WHAT IS EXPECTED.
Below is a listing from which only part is wanted; return exactly the lines from the one with "Pg.DISP)) 1 = true) ∧" up to and including the one with "2 = true) ∧".
== Segment start ==
/-- R302, R305, R310–R314: display and buttons. A frame shows the page whole and leaves the clock and data lines low and INIT sends each of its entries; a press of button 0, a dwell's end and NEXT turn to the next page that scrolls, the press holding it; a short press selects the page's point, a long press is kept for the selected point's next second; holds and selections end; a press where none counts only shows on its button, and a command without its key is ignored. -/
def Obligations.DisplayCommandsComplete : Prop :=
  (∀ s : State, s.mainOn = true → s.dispOn = true → s.disp.table ≠ [] → completes .displayFrame s fun t => keepsQueue s t ∧
    t.disp = { s.disp with bits := s.frameBits, frames := s.disp.frames + 1, flash := !s.disp.flash } ∧ t.regs = s.regs ∧ (dispOf s.disp.table 1 ≠ [] → t.pins.dsck = .low ∧ t.pins.dsda = .low)) ∧
  (∀ s : State, s.mainOn = true → (s.dispOn = false ∨ s.disp.table = []) → exec .displayFrame s = .next s) ∧
  (∀ s : State, s.mainOn = true → s.dispOn = true → completes .displayInit s fun t => keepsQueue s t ∧ t.disp.frames = s.disp.frames + (dispOf s.disp.table 6).length ∧ t.disp.page = s.disp.page ∧ t.regs = s.regs) ∧
  (∀ s : State, s.mainOn = true → s.discMay = true → completes .btn0Press s fun t => keepsQueue s t ∧ t.disp.holding = true ∧ t.disp.sel = s.disp.sel ∧ (s.scrolled ≠ [] → t.disp.page ∈ s.scrolled) ∧
    ((∃ p ∈ s.scrolled, s.disp.page < p) → s.disp.page < t.disp.page ∧ ∀ p ∈ s.scrolled, s.disp.page < p → t.disp.page ≤ p)) ∧
  (∀ (s : State) (e : Entry), s.mainOn = true → s.discMay = true → s.pageEntry = some e → completes .btn1ShortPress s fun t =>
    keepsQueue s t ∧ t.disp = { s.disp with sel := if leAt e 3 1 = 0xFF then none else some (leAt e 3 1) } ∧ ∀ a, eventReg a = false → t.rd a = s.rd a) ∧
  (∀ s : State, s.mainOn = true → s.discMay = true → s.pageEntry = none → completes .btn1ShortPress s fun t => keepsQueue s t ∧ t.disp = s.disp ∧ natBit (t.get (Hdr.RAW Pg.DISP)) 1 = true) ∧
  (∀ s : State, s.mainOn = true → s.discMay = true → s.disp.sel = none → completes .btn1LongPress s fun t => keepsQueue s t ∧ t.disc.presses = s.disc.presses ∧ t.disp = s.disp ∧ natBit (t.get (Hdr.RAW Pg.DISP)) 2 = true) ∧
  (∀ (s : State) (b : Nat), s.mainOn = true → s.discMay = true → s.disp.sel = some b → completes .btn1LongPress s fun t =>
    keepsQueue s t ∧ t.disc.presses = s.disc.presses ++ [b] ∧ t.disp = s.disp ∧ t.pins.btn1 = true) ∧
  (∀ s : State, s.mainOn = true → s.discMay = false → exec .btn0Press s = .next { s with toDev := s.toDev.btn0Down } ∧ exec .btn1ShortPress s = .next { s with toDev := s.toDev.btn1Up } ∧
    exec .btn1LongPress s = .next { s with toDev := s.toDev.btn1Down }) ∧
  (∀ s : State, s.mainOn = true → s.disp.holding = false → s.dispOn = true → s.scrolled ≠ [] → completes .pageDwellExpiry s fun t => keepsQueue s t ∧ t.disp.page ∈ s.scrolled ∧ t.disp.holding = false ∧ t.regs = s.regs) ∧
  (∀ s : State, s.mainOn = true → s.disp.holding = true → exec .pageDwellExpiry s = .next s) ∧
  (∀ s : State, s.mainOn = true → exec .scrollHoldExpiry s = .next { s with toDev := { s.toDev with disp := { s.disp with holding := false } } }) ∧
  (∀ s : State, s.mainOn = true → exec .selectionTimeout s = .next { s with toDev := { s.toDev with disp := { s.disp with sel := none } } }) ∧
  (∀ (s : State) (m : Nat) (v : Word), lands s Reg.DISP_CMD → keyOf v = 0x4D → bitsOf v 1 0 = 1 → s.scrolled ≠ [] → completes (.dispNext m v) s fun t => keepsQueue s t ∧ t.disp.page ∈ s.scrolled ∧ t.disp.sel = s.disp.sel ∧ t.regs = s.regs) ∧
  (∀ (s : State) (m : Nat) (v : Word), lands s Reg.DISP_CMD → keyOf v = 0x4D → bitsOf v 1 0 = 2 → exec (.dispSelect m v) s = .next { s with toDev := { s.toDev with disp := { s.disp with sel := some (bitsOf v 21 16) } } }) ∧
  (∀ (s : State) (m : Nat) (v : Word), lands s Reg.DISP_CMD → keyOf v = 0x4D → bitsOf v 1 0 = 3 → exec (.dispResume m v) s = .next { s with toDev := { s.toDev with disp := { s.disp with holding := false } } }) ∧
  (∀ (s : State) (m : Nat) (v : Word), lands s Reg.DISP_CMD → keyOf v ≠ 0x4D → exec (.dispNext m v) s = .next { s with toDev := s.toDev.lockErr Pg.DISP })

/-- R321–R325, R331: tamper detection, also on backup power. A case switch at its tamper level sets its sticky flag and, where ERASE names it, erases the owner key, and at the other level it ends the condition shown in LIVE; a burst that returns as driven leaves nothing but the loop's next pattern, one with two wrong bits or more asks for a retry, and a retry that fails again sets the loop's flag with its kind, one that passes with a single wrong bit counts it as noise; a source that is not active shows its level on the pin alone, and without backup power nothing happens. The flags clear by name for the session's privileged master only, and not while their condition is present. -/
def Obligations.TamperCommandsComplete : Prop :=
  (∀ (s : State) (n : Nat) (high : Bool), s.power.bkpAlive = true → n < 4 → s.tampActive n = true → s.caseBad n high = true → completes (.caseTamper ⟨n, high⟩) s fun t => keepsQueue s t ∧ t.pins.case = putBit s.pins.case n high ∧ natBit (t.get Fld.TAMP_STICKY_SRC) n = true ∧ natBit (t.get Fld.TAMP_LIVE_SRC) n = true ∧
    (s.get (Fld.TAMP_STAMP_T n) ≠ 0 → t.get (Fld.TAMP_STAMP_T n) = s.get (Fld.TAMP_STAMP_T n)) ∧
    (natBit (s.get Fld.TAMP_ERASE_SRC) n = true → t.sec.okey = none ∧ t.on Fld.TAMP_STICKY_ERASED = true ∧ t.on Fld.SEC_STAT_SESSION = false) ∧
    (natBit (s.get Fld.TAMP_ERASE_SRC) n = false → t.sec = s.sec)) ∧
  (∀ (s : State) (n : Nat) (high : Bool), s.power.bkpAlive = true → n < 4 → s.tampActive n = true → s.caseBad n high = false →
    exec (.caseTamper ⟨n, high⟩) s = .next { s with toDev := Dev.tampLive { s.toDev with pins := { s.pins with case := putBit s.pins.case n high } } n false }) ∧
  (∀ (s : State) (n : Nat) (high : Bool), s.power.bkpAlive = true → n < 4 → s.tampActive n = false → exec (.caseTamper ⟨n, high⟩) s = .next { s with toDev := { s.toDev with pins := { s.pins with case := putBit s.pins.case n high } } }) ∧
  (∀ (s : State) (n : Nat) (high : Bool), (s.power.bkpAlive = false ∨ 4 ≤ n) → exec (.caseTamper ⟨n, high⟩) s = .next s) ∧
  (∀ (s : State) (n bits : Nat), s.power.bkpAlive = true → n < 4 → s.tampActive (4 + n) = true → n < s.tamp.lfsr.length →
    completes (.laceBurst n bits) s fun t => keepsQueue s t ∧ nth t.tamp.lfsr n 1 = (lfsrBits 16 (nth s.tamp.lfsr n 1)).2 ∧ t.get Fld.TAMP_STICKY_SRC = s.get Fld.TAMP_STICKY_SRC ∧
      (s.injArmed Pg.TAMP (4 + n) = false → laceMiss (lfsrBits 16 (nth s.tamp.lfsr n 1)).1 bits ≤ 1 → t.tamp.retry = s.tamp.retry) ∧
      ((s.injArmed Pg.TAMP (4 + n) = true ∨ 2 ≤ laceMiss (lfsrBits 16 (nth s.tamp.lfsr n 1)).1 bits) → n < s.tamp.retry.length → nth t.tamp.retry n false = true)) ∧
  (∀ (s : State) (n bits : Nat), s.power.bkpAlive = true → n < 4 → s.tampActive (4 + n) = true → nth s.tamp.retry n false = true → s.injArmed Pg.TAMP (4 + n) = false →
    completes (.laceRetry n bits) s fun t => keepsQueue s t ∧ nth t.tamp.retry n false = false ∧
      (2 ≤ laceMiss (lfsrBits 16 (nth s.tamp.lfsr n 1)).1 bits → natBit (t.get Fld.TAMP_STICKY_SRC) (4 + n) = true ∧
        t.get ⟨Reg.TAMP_LACE_STAT, 8 * n + 1, 8 * n⟩ = (if bits % 65536 = 0 then 1 else if bits % 65536 = 65535 then 2 else 3)) ∧
      (laceMiss (lfsrBits 16 (nth s.tamp.lfsr n 1)).1 bits ≤ 1 → t.get Fld.TAMP_STICKY_SRC = s.get Fld.TAMP_STICKY_SRC) ∧
      (laceMiss (lfsrBits 16 (nth s.tamp.lfsr n 1)).1 bits = 1 → t.get (laceByte Fld.TAMP_LACE_NOISE_LOOPS n) = satN 255 (s.get (laceByte Fld.TAMP_LACE_NOISE_LOOPS n) + 1))) ∧
  (∀ (s : State) (m n present : Nat) (v : Word), lands s Reg.TAMP_STICKY → s.session m = true → privMaster m = true → n < 11 → bitAt v n = true → natBit (s.get Fld.TAMP_STICKY_SRC) n = true →
    let live := if n < 8 then natBit present n else natBit (s.get Fld.TAMP_LIVE_SRC) n
    (live = false → completes (.stickyClear m v present) s fun t => keepsQueue s t ∧ natBit (t.get Fld.TAMP_STICKY_SRC) n = false ∧ t.get (Fld.TAMP_STAMP_T n) = 0) ∧
    (live = true → completes (.stickyClear m v present) s fun t => keepsQueue s t ∧ natBit (t.get Fld.TAMP_STICKY_SRC) n = true ∧ t.get (Fld.TAMP_STAMP_T n) = s.get (Fld.TAMP_STAMP_T n) ∧ t.on (Hdr.CFGERR Pg.TAMP) = true)) ∧
  (∀ (s : State) (m present : Nat) (v : Word), lands s Reg.TAMP_STICKY → (s.session m = false ∨ privMaster m = false) → completes (.stickyClear m v present) s fun t =>
    keepsQueue s t ∧ t.rd Reg.TAMP_STICKY = s.rd Reg.TAMP_STICKY ∧ t.on (Hdr.LOCKERR Pg.TAMP) = true)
== Segment end ==
SOLUTION TO THE PROBLEM.
  (∀ s : State, s.mainOn = true → s.discMay = true → s.pageEntry = none → completes .btn1ShortPress s fun t => keepsQueue s t ∧ t.disp = s.disp ∧ natBit (t.get (Hdr.RAW Pg.DISP)) 1 = true) ∧
  (∀ s : State, s.mainOn = true → s.discMay = true → s.disp.sel = none → completes .btn1LongPress s fun t => keepsQueue s t ∧ t.disc.presses = s.disc.presses ∧ t.disp = s.disp ∧ natBit (t.get (Hdr.RAW Pg.DISP)) 2 = true) ∧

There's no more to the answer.